Rail opponents have strongly criticized the city for awarding that and other contracts too early and incurring delay claims by Kiewit.
» Another $15.9 million change order was approved by the city in April to cover increases in the cost of steel and other materials required for the 20-mile rail project.
Kiewit/Kobayashi Joint Venture, which is building the rail maintenance and storage facility near Leeward Community College, filed that claim because prices for steel and other materials increased in the two years since the joint venture originally expected to begin work.
The joint venture’s original proposal to provide the materials assumed the company would begin work in April 2010. In fact, the joint venture was not given authorization to actually order steel until last January.
Kiewit/Kobayashi has also claimed additional profit and overhead costs related to the steel and materials purchases, but the city has not disclosed the amount of those claims.
The city expects the first load of steel rail for the Honolulu project will be shipped next month.
» On Oct. 9, Grabauskas submitted a letter to the City Council explaining that another $70 million in "known changes" were transferred out of the contingency budget.

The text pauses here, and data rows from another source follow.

-- ==== Sys2Proof/Tests/Slice0.lean ====
section
/-! SUPPORT. The model's own tests: well-formedness, decoding of words written out from the spec, single steps with the results of 95_test_vectors.md, and a witness for the hypotheses of every obligation that has some. -/

namespace Sys2Proof.Tests

open Sys2Proof.Machine

/-! Helpers. -/

/-- The reset state with another busy threshold. -/
def withT (T : Nat) : State := { State.reset with params := { State.reset.params with threshold := T } }

/-- The reset state with events pending. -/
def pending (es : List Input) : State := withInputs es State.reset

/-- The reset state with a simulator that has counted `n` requests of its busy period of `T`. -/
def busySim (T : Nat) (n : Half) : State := withSim ⟨[], true, n, 0#16⟩ (withT T)

/-- A state with a real device that will give these answers. -/
def realDevice (answers : List BusResponse) : State :=
  { State.reset with
    params := { State.reset.params with device := .real }
    env := { State.reset.env with oracle := answers } }

/-- A state with a device that never answers. -/
def silent : State := { State.reset with params := { State.reset.params with device := .silent } }

/-- WAIT_COMPLETE after one failed probe and its delay, against a simulator with 49 busy requests left. -/
def running : State :=
  { busySim 50 1#16 with
    host := { HostRegs.cleared with
      cmd := 0x00000005#32, polls := 1#8, status := { Status.accepted with busst := .notAcknowledged } }
    seqr := { Sequencer.cleared with seq := .waitPoll .again, lOp := 5#4, att := 1 }
    env := { State.reset.env with traffic := [⟨probeRequest State.reset.params.devAddr, .notAcknowledged⟩] } }

/-- The next state, if there is one. -/
def nextOf : Host.Outcome State Fault Refusal → Option State
  | .next s => some s
  | .fault _ => none
  | .refused _ => none

/-- The state after the step that runs the packet with the given bits. -/
def afterWord (nbits w : Nat) (s : State) : Option State := nextOf (step (s.withFetchWord nbits w))

/-- What the host reads after it: STATUS, RESULT, RAW, POLLS. -/
def results (o : Option State) : Option (Word × Word × Half × Byte) :=
  o.map fun s => (s.host.status.word, s.host.result, s.host.raw, s.host.polls)

/-- The answer to a bus request, and the simulator after it. -/
def busResult (o : Option State) : Option (Option BusResponse × Simulator) := o.map fun s => (s.env.busOut, s.sim)

/-- The answer to a control word, and the simulator after it. -/
def ctlResult (o : Option State) : Option (ControlAnswer × Simulator) := o.map fun s => (s.env.ctlOut, s.sim)

/-! Well-formedness: the one check, with terms it refuses. -/

theorem test_wf_busWrite_256 : (Instr.busWrite 0x50#7 0#8 (List.replicate 256 0#8)).wellFormed = false := by decide +kernel
theorem test_wf_busWriteRead_256 : (Instr.busWriteRead 0x50#7 (List.replicate 256 0#8) 2#8).wellFormed = false := by decide +kernel
theorem test_wf_busWrite_255 : (Instr.busWrite 0x50#7 0#8 (List.replicate 255 0#8)).wellFormed = true := by decide +kernel

/-! Decoding: words written out bit by bit from R91 and R92 (ARG, then ADDR RSV OP), R97 (RXLEN TXLEN RSV DEV KIND) and R102
(INDEX RSV SOP), for the examples of 95_test_vectors.md. -/

theorem test_decode_ENCODE :
    decode (.h 0b01000001101101000000000000000000#32 0b00000000000000000000000000000001#32)
      = .ok (.encodeTemp 0#16 0x41B40000#32) := by decide

theorem test_decode_DECODE :
    decode (.h 0b00000000000000001100000110010000#32 0b00000000000000000000000000000010#32)
      = .ok (.decodeCode 0#16 0xC190#32) := by decide

theorem test_decode_LOG_DATA :
    decode (.h 0b01000001110010000000000000000000#32 0b01111111111111100000000000000011#32)
      = .ok (.logData 32766#16 0x41C80000#32) := by decide

theorem test_decode_READ_DATA :
    decode (.h 0b00000000000000000000000000000000#32 0b00000000001111010000000000000100#32)
      = .ok (.readData 61#16 0#32) := by decide

theorem test_decode_WAIT_COMPLETE :
    decode (.h 0b00000000000000000000000000000000#32 0b00000000000000000000000000000101#32)
      = .ok (.waitComplete 0#16 0#32) := by decide

theorem test_decode_BUS_WRITE :
    decode (.b 0b00000000000000110000000101000000#32 [0x7F#8, 0xFF#8, 0xAA#8])
      = .ok (.busWrite 0x50#7 0#8 [0x7F#8, 0xFF#8, 0xAA#8]) := by decide

theorem test_decode_BUS_READ :
    decode (.b 0b00000001000000000000000101000001#32 []) = .ok (.busRead 0x50#7 0#8 1#8) := by decide

theorem test_decode_BUS_WRITEREAD :
    decode (.b 0b00000010000001000000000101000010#32 [0x00#8, 0x04#8, 0x11#8, 0x22#8])
      = .ok (.busWriteRead 0x50#7 [0x00#8, 0x04#8, 0x11#8, 0x22#8] 2#8) := by decide

theorem test_decode_SIM_RESET : decode (.s 0b00000000000000000000000000000001#32) = .ok (.simReset 0#16) := by decide

theorem test_decode_SIM_PEEK : decode (.s 0b10000000000000000000000000000010#32) = .ok (.simPeek 32768#16) := by decide

theorem test_decode_SIM_GET_BUSY : decode (.s 0b00000000000000000000000000000011#32) = .ok (.simGetBusy 0#16) := by decide

theorem test_decode_SIM_GET_COUNT : decode (.s 0b00000000000000000000000000000100#32) = .ok (.simGetCount 0#16) := by decide

/-- Reserved words are refused by name (R94, R101, R102; 95_test_vectors.md 2.6 and 2.7). -/
theorem test_decode_reserved :
    decode (.h 0x00000000#32 0x00000000#32) = .error .reservedOpcode ∧ decode (.h 0#32 0x0000000F#32) = .error .reservedOpcode
    ∧ decode (.h 0x41B40000#32 0x00000013#32) = .error .reservedBits
    ∧ decode (.b 0x00000143#32 []) = .error .reservedKind ∧ decode (.b 0x00000340#32 []) = .error .reservedBits
    ∧ decode (.s 0x00000000#32) = .error .reservedControl ∧ decode (.s 0x00000012#32) = .error .reservedBits
    ∧ decode (.b 0x00020140#32 [0x00#8]) = .error .payloadLength := by decide

/-- The opcode table's numbers: the payload of a header-only word is zeros, and a 32-bit word that names a control operation
is read as one (log 3). -/
theorem test_decodeTableWord :
    decodeTableWord 64 0x41B4000000000001 = some (.encodeTemp 0#16 0x41B40000#32)
    ∧ decodeTableWord 32 0x00020140 = some (.busWrite 0x50#7 0#8 [0#8, 0#8])
    ∧ decodeTableWord 32 0x02000141 = some (.busRead 0x50#7 0#8 2#8)
    ∧ decodeTableWord 32 0x00000001 = some (.simReset 0#16) := by decide

/-! One step of each instruction (95_test_vectors.md; the section is named at each). -/

/-- 2.1: -1.99, truncation toward zero. -/
theorem test_ENCODE_truncates :
    results (afterWord 64 0xBFFEB85200000001 State.reset) = some (0x006#32, 0xFFFFFFE1#32, 0xFFE1#16, 0#8) := by decide

/-- 2.1: the largest finite pattern, and P3: 3000.0 wraps. -/
theorem test_ENCODE_wraps :
    results (afterWord 64 0x7F7FFFFF00000001 State.reset) = some (0x006#32, 0#32, 0#16, 0#8)
    ∧ results (afterWord 64 0x453B800000000001 State.reset) = some (0x006#32, 0xFFFFBB80#32, 0xBB80#16, 0#8) := by decide

/-- 2.2: the high half of ARG is ignored. -/
theorem test_DECODE_ignores_high_half :
    results (afterWord 64 0xDEAD016800000002 State.reset) = some (0x006#32, 0x41B40000#32, 0x0168#16, 0#8) := by decide

/-- 2.2: the smallest code, and 15.9375 below zero. -/
theorem test_DECODE_negative :
    results (afterWord 64 0x0000800000000002 State.reset) = some (0x006#32, 0xC5000000#32, 0x8000#16, 0#8)
    ∧ results (afterWord 64 0x0000FF0100000002 State.reset) = some (0x006#32, 0xC17F0000#32, 0xFF01#16, 0#8) := by decide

He described those transfers as "pending change orders that are still in negotiation."
The city has said it cannot release the exact breakdown of those costs because it does not want to tip its hand in negotiations with contractors by revealing the exact amounts it has budgeted for each claim.
» The new costs from the Hawaii Supreme Court ruling are not included in any of those change orders or estimates.

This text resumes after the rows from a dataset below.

-- ==== Sys2Proof/Syntax.lean ====
section
/-! DEFINITION. The commands of the package: one constructor of `Instr` per row of the opcode table, with the operands
that say which unit it concerns and what its environment supplies. The table gives its rows no fields and no bits; what
a command carries is read from the rule that its row names. -/

namespace Sys2Proof

/-- What a read of a memory meets (R284, R285): no error, one the code corrects, or one that it cannot correct; an error in a
word of the base-die or stack-controller buffers on the way of a DRAM access, which SEC-DED corrects or detects; or a parity
error in the entry of a translation cache that a cluster's access uses. -/
inductive Ecc where
  | clean
  | corrected
  | uncorrectable
  | buffer (bad : Bool)
  | cache
  deriving DecidableEq, Repr

/-- Whose request was present at an arbiter beside the one that it granted (R51, R289): that of a cluster; of an accepted
near-memory operation, by its number; of the solver sequencer of a reach; of a barge whose executor accesses memory; or of a
host port or a remote source, which belongs to no barge. -/
inductive Rival where
  | cluster (q : Fin 576)
  | near (n : Nat)
  | solver (r : Fin 64)
  | exec (c : Fin 256) (q : Nat)
  | outside
  deriving DecidableEq, Repr

/-- One contested grant (R51): the 128-byte line (physical address / 128) that the rivals' requests name, whether one of them
writes it, and the rivals. -/
structure Grant where
  line   : Nat
  write  : Bool := true
  rivals : List Rival
  deriving DecidableEq, Repr

/-- What the accesses of one command meet: the contested grants among them, and the memory errors that its reads find, by
physical address, where the command has no operand of its own for them (R285). (DESIGN CHOICE, log entry 17.) -/
structure Contest where
  grants : List Grant := []
  errs   : List (Nat × Ecc) := []
  deriving DecidableEq, Repr

/-- No contested grant, and no memory error. -/
def Contest.free : Contest := {}

/-- What the environment of one instruction supplies: the hc that passed since the last instruction boundary, the hc in
which its unit was busy, the hc that it stalled, what its memory read meets, whether its grant was contested, the word of
the register file that its operand reads find in error (R284), by its place among the 12,288, and whether the path of an
access failed after its check: `again` where the other F-die served it, `cut` where it was the last path (R137, R591).
(DESIGN CHOICE, log entry 9.) -/
structure CEnv where
  hc      : Nat := 1
  busy    : Nat := 0
  stall   : Nat := 0
  ecc     : Ecc := .clean
  contest : Contest := .free
  reg     : Nat × Ecc := (0, .clean)
  again   : Bool := false
  cut     : Bool := false
  deriving DecidableEq, Repr

/-- A Ragar packet: the header of Table 17-3 and the lines that follow it. -/
structure Packet where
  ptype  : Nat          -- Table 17-4
  vc     : Nat := 0     -- PFLAGS bits [1:0]
  poison : Bool := false
  code   : Nat := 0     -- CODE
  dst    : Nat
  src    : Nat
  seq    : Nat := 0
  job    : Nat := 0
  offset : Nat := 0     -- ADDR bits [47:0]
  unit   : Nat := 0     -- ADDR bits [63:48], SRC_UNIT
  data   : Nat := 0     -- DATA
  body   : List Byte := []
  deriving DecidableEq, Repr

/-- How a register access reaches the package (R679, R680): the path, as PATH of GLOBAL_ACCESS_ERR numbers it, and the
view: window 0, or window 2 of a partition. -/
structure RegPath where
  path : Fin 6 := 0
  view : Option (Fin 8) := none
  deriving DecidableEq, Repr

/-- What the environment of a solver command supplies: how far its work had come when its deadline or a drain stopped
it (R260), the hc that the reaches spent, and what its memory reads meet. The progress is read only where a stop is
asked for. (DESIGN CHOICE, log entries 9 and 22.) -/
structure SolveEnv where
  done   : Nat := 0                        -- problems or outputs below this number are complete, `cut` apart
  late   : List Nat := []                  -- others that are complete: each reach stops at a point of its own (R260)
  cut    : List Nat := []                  -- problems or outputs abandoned at the stop
  iters  : Nat := 0                        -- iterations of SOLVE_ITER completed
  steps  : List (Nat × Nat) := []          -- per schedule reach: index of the step it stops before, and its next panel
  hc     : List (Nat × Nat × Nat) := []    -- reach, hc of its arrays, hc of its waits
  stopHc : List (Nat × Nat) := []          -- reach, its hc from the deadline or cancellation to the end of its stop work
  errs   : List (Nat × Ecc) := []
  came   : List (Nat × Nat) := []          -- an abandoned problem's columns or iterations performed by then
  deriving DecidableEq, Repr

/-- Which near-memory operation a command concerns: a posted one by its number, or that of a started barge. -/
inductive NmWho where
  | op (n : Nat)
  | barge (c : Fin 256) (q : Nat)
  deriving DecidableEq, Repr

/-- What another node answers to the packets that a checkpoint barge sends it: the bytes it holds by global address
(zero where unlisted), its poisoned lines by first address, the packets that fail by their global address, with the code
of Table 17-6 or 10 for one that is abandoned, the code of a flag that is sent a second time after a withholding, and the packets
that RETX_US passes for, which are sent again (R507).
(DEDUCED, log entry 42.) -/
structure Far where
  bytes  : List (Nat × BitVec 8) := []
  poison : List Nat := []
  fails  : List (Nat × Nat) := []
  again  : Nat := 0
  resent : List Nat := []
  deriving DecidableEq, Repr

/-- What the environment of a checkpoint barge supplies: the answers of other nodes, the granules that another source
writes while they are copied, how many granules were treated where its deadline stopped it, what its reads meet, and
whether its grants were contested. (DESIGN CHOICE, log entry 9; DEDUCED, log entry 42.) -/
structure CkptEnv where
  far     : Far := {}
  torn    : List Nat := []
  upto    : Nat := 0
  errs    : List (Nat × Ecc) := []
  contest : Contest := .free
  deriving DecidableEq, Repr
/-- A roast as its header and its image give it (R596, R609). -/
structure Roast where
  version  : Nat          -- the 16 bytes of R596, as a number
  svn      : Nat
  mirror   : Nat
  keyset   : Nat
  approved : Bool         -- APPROVED_BUILD
  deriving DecidableEq, Repr

/-- The roast slots of one P-die's boot flash, with the authentic roasts that they hold, and the slot that its header
selects (R632). -/
structure Flash where
  slot0 : Option Roast := none
  slot1 : Option Roast := none
  sel   : Nat := 0
  deriving DecidableEq, Repr

/-- Where a residue check fails (Table 20-1): in a matrix array or a vector engine of a cluster, or in a near-memory
engine, with the operations of which the engine had uncompleted units. -/
inductive ResidueAt where
  | matrix (p : Fin 576)
  | vector (p : Fin 576)
  | near (e : Fin 256) (ops : List Nat)
  deriving DecidableEq, Repr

On Aug. 24 the court ruled that the State Historic Preservation Division violated its own rules by approving the rail project before an archaeological survey was completed for the 20-mile rail route.
In a unanimous ruling, the court found the city was required by the SHPD rule to complete the survey before construction began to determine if there are Native Hawaiian burials or other archaeological resources in the path of the rail line.
The city has been surveying the rail route in sections and still has not completed the portion of the route in urban Honolulu, where experts agree that burials are most likely to be found.
As of last week the city still needed to excavate 100 sites to complete the survey, which is expected to be finished early next year.
The city has advised the FTA that the halt in construction will likely delay the rail project by nine months to a year, and the city estimates each month of delay will cost an extra $7 million to $10 million.
However, that does not include additional costs from the escalation of future contracts because of delays, or extra city and personnel costs.
Grabauskas said last week the first month of delays from the ruling cost the city about $7.1 million.